Ужин подошел к концу.
– Мелькур, – сказала мне госпожа де Люрсе, когда гости вставали из-за стола, – вы сами видите, что сегодня нам не удастся поговорить; признаться по чести, я этому даже рада. Возможно, вы дали бы мне повод рассердиться на вас.
– Я, сударыня? – ответил я. – Неужели вы еще сомневаетесь в моем уважении к вам?
– Да, конечно, сомневаюсь, – сказала она. – В этом отношении я не могу всецело на вас положиться. Это не значит, разумеется, что я не смогла бы удержать вас в должных границах. Но лучше вам, пожалуй, прийти ко мне завтра.
Я улыбнулся. Не забавно ли: чтобы удержать меня в должных границах, она назначает мне новое свидание!
– Понимаю вас, – продолжала она, – вы догадываетесь, что и завтра мы не будем одни.
Я опешил, рушились все мои надежды; я чуть не ответил: «Как вам будет угодно».
– Но, сударыня, – заметил я, немного опомнившись, – почему вы не хотите побеседовать со мной сегодня?
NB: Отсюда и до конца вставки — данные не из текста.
/-- Begin a migration (11_page R291): status 1 or 3, or the state with the leaf MIGRATING and the migration in flight. -/
def beginMigration (s : State) (asid : BitVec 12) (va : Word) (dest owner : Nat) (prefetch : Bool) : Except Nat State :=
  if 2 ^ 56 ≤ va.toNat then .error 1
  else
    match walk s asid va.toNat with
    | .unmapped _ => .error 1
    | .leaf level at_ e =>
      let size := sizeCode level
      if leafState e ≠ 1 ∧ leafState e ≠ 2 then .error 1
      else if destOk s dest size (leafPa e) = false then .error 3
      else
        let e1 := leafWithState e 3
        let s1 := invalidateLeaf (physPut s at_ e1) at_
        .ok { s1 with
          migrations := tabSet s1.migrations s1.nextOp ⟨asid, va, dest, at_, e, e1, size, owner, prefetch⟩
          nextOp := s1.nextOp + 1 }

/-- Memory with the cells of a frame of len bytes at src copied over the frame at dst (11_page R291). -/
def copyCells (m : List Host.Cell) (src dst len : Nat) : List Host.Cell :=
  let part := m.filter fun c => decide (src ≤ c.1 ∧ c.1 < src + len)
  (m.filter fun c => decide (c.1 < dst)) ++ (part.map fun c => (c.1 - src + dst, c.2)) ++ m.filter fun c => decide (dst + len ≤ c.1)

/-- The poisoned granules of a frame with their tags, by their places in it (11_page R291): those of a stack or port out of service read with its tag
(19_shroud R409; 20_link R426). -/
def framePoison (s : State) (src len : Nat) : Tab PTag :=
  if s.deadStacks.isEmpty && s.deadPorts.isEmpty then
    (s.poison.filter fun c => decide (src / 64 ≤ c.1 ∧ c.1 < src / 64 + len / 64)).map fun c => (c.1 - src / 64, c.2)
  else (List.range (len / 64)).filterMap fun i => (granulePoison s (src + 64 * i)).map fun t => (i, t)

/-- The poison table after the granules of a frame are copied with their poison (11_page R291). -/
def copyPoison (s : State) (src dst len : Nat) : Tab PTag :=
  (s.poison.filter fun c => decide (c.1 < dst / 64)) ++ ((framePoison s src len).map fun c => (c.1 + dst / 64, c.2)) ++
    s.poison.filter fun c => decide (dst / 64 + len / 64 ≤ c.1)

/-- A poisoned granule that a migration cannot carry to its destination, which holds no poison (11_page R291; 19_shroud R411): its tag and where it was
to go. -/
def poisonUnheld (s : State) (src dst len : Nat) : Option (PTag × Nat) :=
  ((framePoison s src len).find? fun c => !holdsPoison s (dst + 64 * c.1)).map fun c => (c.2, dst + 64 * c.1)

/-- The frame of a migration copied to its destination (11_page R291). What another package holds is free, and what is written there is not
this package's (20_link R430; log 8). -/
def copyFrame (s : State) (src dst len : Nat) : State :=
  if isRemote dst then s
  else if isRemote src then
    let r := freeBytes len s
    physWrite r.2 dst r.1 none
  else { s with mem := copyCells s.mem src dst len, poison := copyPoison s src dst len }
– Здесь слишком много народу; нельзя нарушать приличия: все заметят, что вы остались. И в этом вы тоже сами виноваты. Стоило вам пожелать, и это многочисленное общество не собралось бы здесь и вам не на что было бы жаловаться.
– Я в отчаянии, сударыня, – ответил я, – и не вижу никакого выхода из этого печального положения.
– Мне непонятно, – сказала она, – что вас побуждает так упорно добиваться уединения, которое само по себе для вас безразлично; но раз уж вы настаиваете, посмотрим, что тут можно сделать.
В подобных случаях более опытный партнер берет дело в свои руки, и госпожа де Люрсе справедливо полагала, что, не слишком долго ломая голову, могла бы придумать выход из затруднительного положения. Но ей хотелось во имя женской чести показать мне, что она в крайнем смущении и не знает, как быть в столь новых для нас обоих обстоятельствах; поэтому она надолго задумалась, потом предложила чуть ли не двадцать способов подряд, тут же их отвергла и наконец, как бы исчерпав все возможности, сказала, что не видит ничего проще и разумнее, как отказаться от намерения остаться наедине. Я спорил, но без горячности. Я не мог ничего придумать, положение было сложное, и мне казалось, что она права. Она не ожидала, что убедит меня так легко, и в ту же минуту приняла решение.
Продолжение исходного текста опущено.